I try to create an index with STAR version STAR-2.5.2b, I got an error at the "processing annotations GTF" step with a GTF file, so I try with the associate GFF3 and it's working, question is, why ? I know, I could use that GFF3 file but I don't want to introduce an other file in my RNA-seq workflow.
Here is the stuff you need :
Reference genome : ftp://ftp.sanger.ac.uk/pub/gencode/Gencode_mouse/release_M16/GRCm38.p5.genome.fa.gz
STAR : STAR-2.5.2b
I subsampled the reference genome to only keep annotate chromosomes in GTF file, this way I dodge reads that could possibly match outside the annotation ( Looking for a thorough annotation for non-primary assembly units in GRCm38 ). I named it GRCm38.p5.genome_subsampled.fa
I use a cluster to do my job, I set for both strategy (GTF and GFF3), h_vmem (specify the amount of maximum memory required) at 64G and mem (specify the amount of maximum memory required) at 16G, which is enought.

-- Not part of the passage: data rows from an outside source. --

-- ==== Sys2Proof/Syntax.lean ====
section
/-! DEFINITION. The twelve commands (spec/30_encoding.md R94, spec/opcode_table.json), one constructor per row. -/

namespace Sys2Proof

/-- A command. The argument of `iota` and `round` is the field `cw[3:0]` of the command word (R92, R93); every other
command has no operand in its word (R91). -/
inductive Instr where
  /-- ST.CLR, 0x0100: zero the StateMatrix (R112). -/
  | stClr
  /-- THETA, 0x0200: diffusion (R113). -/
  | theta
  /-- RHO, 0x0300: rotation (R114). -/
  | rho
  /-- PI, 0x0400: lane relocation (R115). -/
  | pi
  /-- CHI, 0x0500: non-linear mixing (R116). -/
  | chi
  /-- IOTA r, 0x060r: constant injection (R117). -/
  | iota (r : BitVec 4)
  /-- ROUND r, 0x070r: one round (R118). -/
  | round (r : BitVec 4)
  /-- PERMUTE, 0x0800: the ten rounds (R119). -/
  | permute
  /-- HASH, 0x1000: digest of the message (R149). -/
  | hash
  /-- E.INIT, 0x2000: restart the enumerator (R172). -/
  | eInit
  /-- E.NEXT, 0x2100: the next tuple (R173). -/
  | eNext
  /-- SEARCH, 0x3000: look for a preimage of the target (R198). -/
  | search
  deriving DecidableEq, Repr

end Sys2Proof
end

I also use 8 threads to process.
Here are my commands :
GTF strategy
$star --runThreadN 8 --runMode genomeGenerate --genomeDir /home/hbastien/work/MGRS/star_index --genomeFastaFiles /home/hbastien/save/MGRS/GRCm38.p5.genome_subsampled.fa --sjdbGTFfile /home/hbastien/save/MGRS/gencode.vM16.chr_patch_hapl_scaff.annotation.gtf --sjdbGTFtagExonParentTranscript Parent --sjdbOverhang 75;
GFF3 strategy
$star --runThreadN 8 --runMode genomeGenerate --genomeDir /home/hbastien/work/MGRS/star_index --genomeFastaFiles /home/hbastien/save/MGRS/GRCm38.p5.genome_subsampled.fa --sjdbGTFfile /home/hbastien/save/MGRS/gencode.vM16.chr_patch_hapl_scaff.annotation.gff3 --sjdbGTFtagExonParentTranscript Parent --sjdbOverhang 75;
In around 30 minutes with GTF
I got in my error output file :
terminate called after throwing an instance of 'std::out_of_range'
what(): vector::_M_range_check
/var/spool/sge/node002/job_scripts/7117238: line 17: 57352 Abandon
$star --run ThreadN 8 --runMode genomeGenerate --genomeDir /home/hbastien/work/MGRS/star_index --genomeFastaFiles /home/hbastien/save/MGRS/GRCm38.p5.genome_subsampled.fa --sjdbGTFfile /home/hbastien/save/MGRS/gencode.vM16.chr_patch_hapl_scaff.annotation.gtf --sjdbGTFtagExonParentTranscript Parent --sjdbOverhang 75
Your job has been killed.
This may happen if one of the followings hold :
you exceeded one of the queue/job limits (run time, memory, etc)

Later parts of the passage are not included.